6e78289af3fd2d265e0ee06289b46b9692046fa8af0f25711ee11cc6c5b0a45a cidata/meta-data
194d230a7d0d0fa5657a963d21e3291064f988e9df719b4f2b4db4de2746eccd cidata/user-data
ab65daacc8ca30ddbfe2fbdd5a93b8b6f9f92b7145fcae42fc61f4501f361658 cidata/vendor-data
attestationPublicKey
The attestationPublicKey
is the public key that you provide which is used to encrypt the attestation document. The attestationPublicKey
is part of the user-data file. Encrypting the attestation document is optional.
bb66b161d095e4cf336ebef4f7bd000ff9631ca2d1f427dd1f88e8ba6cfa0baf contract: attestationPublicKey
Decrypting the attestation document
If user data contains a public RSA key (attribute: attestationPublicKey), then the attestation document (se-checksums.txt) is encrypted with the given key. The encryption is done by the same process as that of contract encryption. For more information, see Contract encryption. The public RSA key itself can also be encrypted like the contract.
The encrypted attestation document is then named se-checksums.txt.enc
.
In the case of a docker container, the decrypt-attestation.sh
file can be accessed by mounting /var/hyperprotect
in the docker container. For example,
volumes:
- "/var/hyperprotect/:/var/hyperprotect/:ro"
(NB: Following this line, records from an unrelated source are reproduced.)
theorem beNat_lt (bs : List Byte) : beNat bs < 2 ^ (8 * bs.length) := by
  induction bs using List.reverseRecOn with
  | nil => exact Nat.one_pos
  | append_singleton bs b ih =>
    have hb := b.isLt
    rw [beNat_append_singleton, List.length_append, List.length_singleton, two_pow_bytes_succ]
    omega

/-- The low bytes of a number, read back (20 R80). -/
theorem beNat_natBytes (n v : Nat) : beNat (natBytes n v) = v % 2 ^ (8 * n) := by
  induction n generalizing v with
  | zero => rw [Nat.mul_zero, Nat.pow_zero, Nat.mod_one]; rfl
  | succ n ih =>
    have hmod : v % 2 ^ (8 * (n + 1)) = v % 256 + 256 * (v / 256 % 2 ^ (8 * n)) := by
      rw [two_pow_bytes_succ, Nat.mul_comm, Nat.mod_mul]
    rw [natBytes, beNat_append_singleton, ih, BitVec.toNat_ofNat, hmod, Nat.mul_comm, Nat.add_comm]

theorem natBytes_zero (n : Nat) : natBytes n 0 = List.replicate n 0 := by
  induction n with
  | zero => rfl
  | succ n ih => rw [natBytes, Nat.zero_div, ih, List.replicate_succ']; rfl

theorem beNat_replicate_ff (n : Nat) : beNat (List.replicate n 0xFF) + 1 = 2 ^ (8 * n) := by
  induction n with
  | zero => rfl
  | succ n ih =>
    rw [List.replicate_succ', beNat_append_singleton, two_pow_bytes_succ, ← ih]
    exact (Nat.succ_mul _ 256).symm

theorem beNat_incBytes (x : List Byte) : beNat (incBytes x) = (beNat x + 1) % 2 ^ (8 * x.length) := by
  rw [incBytes, beNat_natBytes, Nat.mod_mod]

/-- The counter wraps from all ones to zero (45 R322). -/
theorem incBytes_replicate_ff (n : Nat) : incBytes (List.replicate n 0xFF) = List.replicate n 0x00 := by
  rw [incBytes, List.length_replicate, beNat_replicate_ff, Nat.mod_self, natBytes_zero]

theorem incBytes_iterate (v : List Byte) (i : Nat) :
    (incBytes^[i] v).length = v.length ∧ beNat (incBytes^[i] v) = (beNat v + i) % 2 ^ (8 * v.length) := by
  induction i with
  | zero => exact ⟨rfl, (Nat.mod_eq_of_lt (beNat_lt v)).symm⟩
  | succ i ih =>
    obtain ⟨hlen, hval⟩ := ih
    rw [Function.iterate_succ_apply', incBytes_length, beNat_incBytes, hlen, hval, Nat.mod_add_mod, Nat.add_assoc]
    exact ⟨rfl, rfl⟩

/-- Settles O42: two counters of one value are congruent modulo 2^(8·BS), so their distance is a multiple of it. -/
theorem counterValuesAreDistinct : Obligations.CounterValuesAreDistinct := by
  unfold Obligations.CounterValuesAreDistinct
  refine ⟨incBytes_iterate, fun v i j hij hlt heq => ?_⟩
  have hcongr : beNat v + i ≡ beNat v + j [MOD 2 ^ (8 * v.length)] := by
    rw [Nat.ModEq, ← (incBytes_iterate v i).2, ← (incBytes_iterate v j).2, heq]
  have hdvd := (Nat.modEq_iff_dvd' hij.le).mp hcongr.add_left_cancel'
  exact absurd (Nat.le_of_dvd (Nat.sub_pos_of_lt hij) hdvd) (Nat.not_le.mpr hlt)

/-! ### Decryption undoes encryption (45 R333 a) -/

/-- `D` undoes `E` in both families (42 R224, 44 R279). -/
theorem State.engine_dec_enc (s : State) (b : List Byte) (hb : b.length = s.bs) :
    s.engine.dec (s.engine.enc b) = b := by
  unfold State.bs State.engine at *
  cases hf : s.family <;> simp only [hf, blockSize] at hb ⊢
  · exact onWords_onWords_of_leftInverse (decWordsA_encWordsA _) b hb
  · exact onRegs_onRegs_of_leftInverse (decRegsB_encRegsB _ _) b hb

/-- Settles O40: `D` undoes `E` where the mode applies it, and the chaining value or the keystream drops out of the
exclusive-or. -/
theorem decryptionStepInvertsEncryptionStep : Obligations.DecryptionStepInvertsEncryptionStep := by
  unfold Obligations.DecryptionStepInvertsEncryptionStep
  intro s m ch b hch hb
  have hchain : xorBytes (xorBytes b ch) ch = b := xorBytes_cancel_right (hb.trans hch.symm).le
  have hstream : xorBytes (xorBytes b (s.engine.enc ch)) (s.engine.enc ch) = b :=
    xorBytes_cancel_right (hb.trans (s.engine_enc_length ch hch).symm).le
  have hblock : s.engine.dec (s.engine.enc (xorBytes b ch)) = xorBytes b ch :=
    s.engine_dec_enc _ (by simp [hb, hch])
  cases m with
  | ecb => simp only [encStep, decStep, s.engine_dec_enc b hb]
  | cbc | pcbc => simp only [encStep, decStep, hblock, hchain]
  | cfb | ofb | ctr => simp only [encStep, decStep, hstream]

/-! ### Error propagation (45 R333 b) -/

/-- Settles O41: the change commutes out of the exclusive-or; the chaining values compared are the next ciphertext block
or made of the old one alone, the same on both sides. -/
theorem ciphertextChangesPropagateAsTheModeSays : Obligations.CiphertextChangesPropagateAsTheModeSays := by
  unfold Obligations.CiphertextChangesPropagateAsTheModeSays
  refine ⟨fun e ch c c' d _ _ => ⟨?cbc, rfl⟩, fun e ch c c' d _ => ⟨?cfb, rfl⟩, fun e m ch c d hm _ => ?stream⟩
  case cbc => exact (xorBytes_assoc (e.dec c') c d).symm
  case cfb => exact xorBytes_right_comm c d (e.enc ch)
  case stream => rcases hm with rfl | rfl <;> exact ⟨xorBytes_right_comm c d (e.enc ch), rfl⟩

/-! ### The block commands -/

/-- Past the checks, `ENCB` answers the output of the mode's step and writes its chaining value (45 R330). -/
theorem encb_succeeds {s : State} {m : Mode} {b : List Byte} (hm : s.mode = m) (hk : s.keyValid = true)
    (hb : b.length = s.bs) (hiv : IvReady s) :
    Succeeds (.encb b) s { s with chain := writeChain s.chain (encStep s.engine m s.ch b).ch }
      (encStep s.engine m s.ch b).out := by
  subst hm
  have hchecks := (s.cipherError_eq_none (encbLengthError s.bs b.length)).mpr ⟨hk, by simp [encbLengthError, hb], hiv⟩
  simp only [Succeeds, exec, execEncb, hchecks]
  rfl

/-- Past the checks, `DECB` answers the output of the mode's step and writes its chaining value (45 R331). -/
theorem decb_succeeds {s : State} {m : Mode} {b : List Byte} (hm : s.mode = m) (hk : s.keyValid = true)
    (hb : b.length = s.bs) (hiv : IvReady s) :
    Succeeds (.decb b) s { s with chain := writeChain s.chain (decStep s.engine m s.ch b).ch }
      (decStep s.engine m s.ch b).out := by
  subst hm
  have hchecks := (s.cipherError_eq_none (decbLengthError s.bs b.length)).mpr ⟨hk, by simp [decbLengthError, hb], hiv⟩
  simp only [Succeeds, exec, execDecb, hchecks]
  rfl

/-- Both block commands with an IV, by the mode's step (45 R318 to R322). -/
theorem blockCommands_succeed {s : State} {m : Mode} {b : List Byte} (hk : s.keyValid = true)
    (hiv : s.ivValid = true) (hb : b.length = s.bs) (hm : s.mode = m) :
    Succeeds (.encb b) s { s with chain := writeChain s.chain (encStep s.engine m s.ch b).ch }
      (encStep s.engine m s.ch b).out ∧
    Succeeds (.decb b) s { s with chain := writeChain s.chain (decStep s.engine m s.ch b).ch }
      (decStep s.engine m s.ch b).out :=
  ⟨encb_succeeds hm hk hb (.inr hiv), decb_succeeds hm hk hb (.inr hiv)⟩

/-- Settles O38: `encStep` and `decStep` of the three modes are the rules' expressions. -/
theorem feedbackModesChainTheCiphertextSide : Obligations.FeedbackModesChainTheCiphertextSide := by
  unfold Obligations.FeedbackModesChainTheCiphertextSide
  exact fun s b hk hiv hb =>
    ⟨blockCommands_succeed hk hiv hb, blockCommands_succeed hk hiv hb, blockCommands_succeed hk hiv hb⟩

/-- Settles O39: `blockCommands_succeed` in OFB and CTR, and the laws of the counter. -/
theorem keystreamModesAreSymmetric : Obligations.KeystreamModesAreSymmetric := by
  unfold Obligations.KeystreamModesAreSymmetric
  refine ⟨fun s b hk hiv hb => ⟨blockCommands_succeed hk hiv hb, blockCommands_succeed hk hiv hb⟩,
    fun x => ⟨incBytes_length x, beNat_incBytes x⟩, incBytes_replicate_ff, fun e e' m ch b he hm => ?_⟩
  rcases hm with rfl | rfl | rfl <;> simp only [encStep, decStep, he, and_self]

/-! ### ECB (45 R317, R323) -/

/-- Drawing `RND` bytes leaves `CH`, so writing it back changes nothing. -/
@[simp] theorem State.rndDrop_setCh_ch (s : State) (n : Nat) : (s.rndDrop n).setCh s.ch = s.rndDrop n :=
  (s.rndDrop n).setCh_ch

/-- The state with another chain and another `IV_VALID`. -/
def State.withIv (s : State) (chain : Vector (BitVec 8) 16) (v : Bool) : State :=
  { s with chain := chain, ivValid := v }

section

variable (s : State) (chain : Vector (BitVec 8) 16) (v : Bool)

@[simp] theorem State.withIv_mode : (s.withIv chain v).mode = s.mode := rfl
@[simp] theorem State.withIv_pad : (s.withIv chain v).pad = s.pad := rfl
@[simp] theorem State.withIv_bs : (s.withIv chain v).bs = s.bs := rfl
@[simp] theorem State.withIv_engine : (s.withIv chain v).engine = s.engine := rfl
@[simp] theorem State.withIv_padded (msg : List Byte) : (s.withIv chain v).padded msg = s.padded msg := rfl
In the case of a Podman container, the decrypt-attestation.sh
file can be accessed by mounting /var/hyperprotect
in the Podman container. For example,
volumeMounts:
- name: attestation
readOnly: true
mountPath: /var/hyperprotect:Z,U
Understanding attestation flows
The following diagram shows two scenarios for attestation from the point of view of the auditor to validate that the deployment is the expected one. The left side of the diagram shows the establishment of trust by the auditor who is rooted on a third-party certificate authority. Any key used is kept in a Hyper Protect Crypto Service and signed in a certificate chain based on the third-party authority. The Build environment that is used by Hyper Protect is running in a trusted execution environment by using IBM Secure Execution Technology.
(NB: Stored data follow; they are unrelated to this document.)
-- ==== Sys2Proof/Laws/State.lean ====
section
/-! SUPPORT. What each named update of the state leaves in each field: one lemma per field per update,
so that no proof unfolds a record update. -/

namespace Sys2Proof.Machine

/-! ## respond -/

@[simp] theorem respond_cfg (code : Code) (s : State) : (respond code s).cfg = s.cfg := rfl
@[simp] theorem respond_phase (code : Code) (s : State) : (respond code s).phase = s.phase := rfl
@[simp] theorem respond_cause (code : Code) (s : State) : (respond code s).cause = s.cause := rfl
@[simp] theorem respond_jobId (code : Code) (s : State) : (respond code s).jobId = s.jobId := rfl
@[simp] theorem respond_nframes (code : Code) (s : State) : (respond code s).nframes = s.nframes := rfl
@[simp] theorem respond_cur (code : Code) (s : State) : (respond code s).cur = s.cur := rfl
@[simp] theorem respond_sub (code : Code) (s : State) : (respond code s).sub = s.sub := rfl
@[simp] theorem respond_frames (code : Code) (s : State) : (respond code s).frames = s.frames := rfl
@[simp] theorem respond_ackFlag (code : Code) (s : State) : (respond code s).ackFlag = s.ackFlag := rfl
@[simp] theorem respond_lastAck (code : Code) (s : State) : (respond code s).lastAck = s.lastAck := rfl
@[simp] theorem respond_lastAckLen (code : Code) (s : State) : (respond code s).lastAckLen = s.lastAckLen := rfl
@[simp] theorem respond_ackTimer (code : Code) (s : State) : (respond code s).ackTimer = s.ackTimer := rfl
@[simp] theorem respond_paceTimer (code : Code) (s : State) : (respond code s).paceTimer = s.paceTimer := rfl
@[simp] theorem respond_mtuL (code : Code) (s : State) : (respond code s).mtuL = s.mtuL := rfl
@[simp] theorem respond_resp (code : Code) (s : State) : (respond code s).resp = code := rfl
@[simp] theorem respond_result (code : Code) (s : State) : (respond code s).result = s.result := rfl
@[simp] theorem respond_pb (code : Code) (s : State) : (respond code s).pb = s.pb := rfl
@[simp] theorem respond_tb (code : Code) (s : State) : (respond code s).tb = s.tb := rfl
@[simp] theorem respond_cb (code : Code) (s : State) : (respond code s).cb = s.cb := rfl
@[simp] theorem respond_cbLen (code : Code) (s : State) : (respond code s).cbLen = s.cbLen := rfl
@[simp] theorem respond_wm (code : Code) (s : State) : (respond code s).wm = s.wm := rfl
@[simp] theorem respond_statData (code : Code) (s : State) : (respond code s).statData = s.statData := rfl
@[simp] theorem respond_tx (code : Code) (s : State) : (respond code s).tx = s.tx := rfl
@[simp] theorem respond_env (code : Code) (s : State) : (respond code s).env = s.env := rfl
@[simp] theorem respond_schedule (code : Code) (s : State) : (respond code s).schedule = s.schedule := rfl
@[simp] theorem respond_cmdHeld (code : Code) (s : State) : (respond code s).cmdHeld = s.cmdHeld := rfl
@[simp] theorem respond_uop (code : Code) (s : State) : (respond code s).uop = s.uop := rfl
@[simp] theorem respond_unitAccess (code : Code) (s : State) : (respond code s).unitAccess = s.unitAccess := rfl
The result is a secure execution image that is seen at the end of the diagram, which is an encrypted secure execution image. To the right of the diagram, the validation of the deployment is outlined. For this, the auditor includes into the encrypted workload contract of the IBM Hyper Protect instance, the public key of a secret, which only the auditor has control over. Such secrets might be protected by appropriate means, like a Hyper Protect Crypto Service, HSM or just a random key. Only the Hyper Protect bootloader that is executed in the trusted execution environment provided through IBM Secure Execution for Linux on IBM LinuxONE, can run the secure execution image of IBM Cloud Hyper Protect Virtual Servers for IBM Cloud® Virtual Private Cloud. The bootloader contains the secret to decrypt the contract.
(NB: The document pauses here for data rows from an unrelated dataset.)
-- ==== Sys2Proof/Laws/PerInstr.lean ====
section
/-! SUPPORT. Statements about every instruction as syntax, one lemma per constructor of Instr. -/

open Sys2Proof

/-- An instruction and the core operation whose words it has are carried by the same packet
(30_encoding.md R108): the two pseudo-instructions have no words of their own. -/
def Sys2Proof.Laws.CanonicalWord.Statement (i : Instr) : Prop := encode i.canonical = encode i

theorem Sys2Proof.Laws.CanonicalWord.pbSet (x : Half) (y : Half) (v : Bool) :
    Sys2Proof.Laws.CanonicalWord.Statement (.pbSet x y v) := rfl

theorem Sys2Proof.Laws.CanonicalWord.pbClrpx (x : Half) (y : Half) :
    Sys2Proof.Laws.CanonicalWord.Statement (.pbClrpx x y) := rfl

theorem Sys2Proof.Laws.CanonicalWord.pbGet (x : Half) (y : Half) :
    Sys2Proof.Laws.CanonicalWord.Statement (.pbGet x y) := rfl

theorem Sys2Proof.Laws.CanonicalWord.pbFill (v : Bool) :
    Sys2Proof.Laws.CanonicalWord.Statement (.pbFill v) := rfl

theorem Sys2Proof.Laws.CanonicalWord.pbClear :
    Sys2Proof.Laws.CanonicalWord.Statement .pbClear := rfl

theorem Sys2Proof.Laws.CanonicalWord.tcStart :
    Sys2Proof.Laws.CanonicalWord.Statement .tcStart := rfl

theorem Sys2Proof.Laws.CanonicalWord.tcAbort :
    Sys2Proof.Laws.CanonicalWord.Statement .tcAbort := rfl

theorem Sys2Proof.Laws.CanonicalWord.tcRelease :
    Sys2Proof.Laws.CanonicalWord.Statement .tcRelease := rfl

theorem Sys2Proof.Laws.CanonicalWord.stIsconn :
    Sys2Proof.Laws.CanonicalWord.Statement .stIsconn := rfl

theorem Sys2Proof.Laws.CanonicalWord.stIsprint :
    Sys2Proof.Laws.CanonicalWord.Statement .stIsprint := rfl

theorem Sys2Proof.Laws.CanonicalWord.stRd (a : Byte) :
    Sys2Proof.Laws.CanonicalWord.Statement (.stRd a) := rfl

theorem Sys2Proof.Laws.CanonicalWord.ftReorder :
    Sys2Proof.Laws.CanonicalWord.Statement .ftReorder := rfl

theorem Sys2Proof.Laws.CanonicalWord.ftSwap :
    Sys2Proof.Laws.CanonicalWord.Statement .ftSwap := rfl

theorem Sys2Proof.Laws.CanonicalWord.ftInvert :
    Sys2Proof.Laws.CanonicalWord.Statement .ftInvert := rfl

theorem Sys2Proof.Laws.CanonicalWord.ftRun :
    Sys2Proof.Laws.CanonicalWord.Statement .ftRun := rfl

theorem Sys2Proof.Laws.CanonicalWord.bcCompress (off : Half) (n : Half) :
    Sys2Proof.Laws.CanonicalWord.Statement (.bcCompress off n) := rfl

theorem Sys2Proof.Laws.CanonicalWord.feGroups :
    Sys2Proof.Laws.CanonicalWord.Statement .feGroups := rfl

theorem Sys2Proof.Laws.CanonicalWord.feBuild (fr : Half) :
    Sys2Proof.Laws.CanonicalWord.Statement (.feBuild fr) := rfl

theorem Sys2Proof.Laws.CanonicalWord.feCsum (body : List Byte) :
    Sys2Proof.Laws.CanonicalWord.Statement (.feCsum body) := rfl

theorem Sys2Proof.Laws.CanonicalWord.feSplit (frame : List Byte) (mtu : Half) (k : Half) :
    Sys2Proof.Laws.CanonicalWord.Statement (.feSplit frame mtu k) := rfl

theorem Sys2Proof.Laws.CanonicalWord.feJob :
    Sys2Proof.Laws.CanonicalWord.Statement .feJob := rfl

theorem Sys2Proof.Laws.CanonicalWord.ctPrep :
    Sys2Proof.Laws.CanonicalWord.Statement .ctPrep := rfl

theorem Sys2Proof.Laws.CanonicalWord.ctWrite :
    Sys2Proof.Laws.CanonicalWord.Statement .ctWrite := rfl

theorem Sys2Proof.Laws.CanonicalWord.ctWait :
    Sys2Proof.Laws.CanonicalWord.Statement .ctWait := rfl

theorem Sys2Proof.Laws.CanonicalWord.evNotify (payload : List Byte) :
    Sys2Proof.Laws.CanonicalWord.Statement (.evNotify payload) := rfl

theorem Sys2Proof.Laws.CanonicalWord.evTick :
    Sys2Proof.Laws.CanonicalWord.Statement .evTick := rfl

theorem Sys2Proof.Laws.CanonicalWord.evReset :
    Sys2Proof.Laws.CanonicalWord.Statement .evReset := rfl
end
During boot several hashes of components and measures of code are taken and added to the attestation record. To further protect this attestation record, the record is encrypted with the public key that the auditor provided. By doing so, only the auditor is in the position to decrypt the attestation record and can validate that the workload that is deployed in the enclave is the expected and untampered version of the workload that is expected to be deployed into the Hyper Protect Virtual Servers for VPC instance.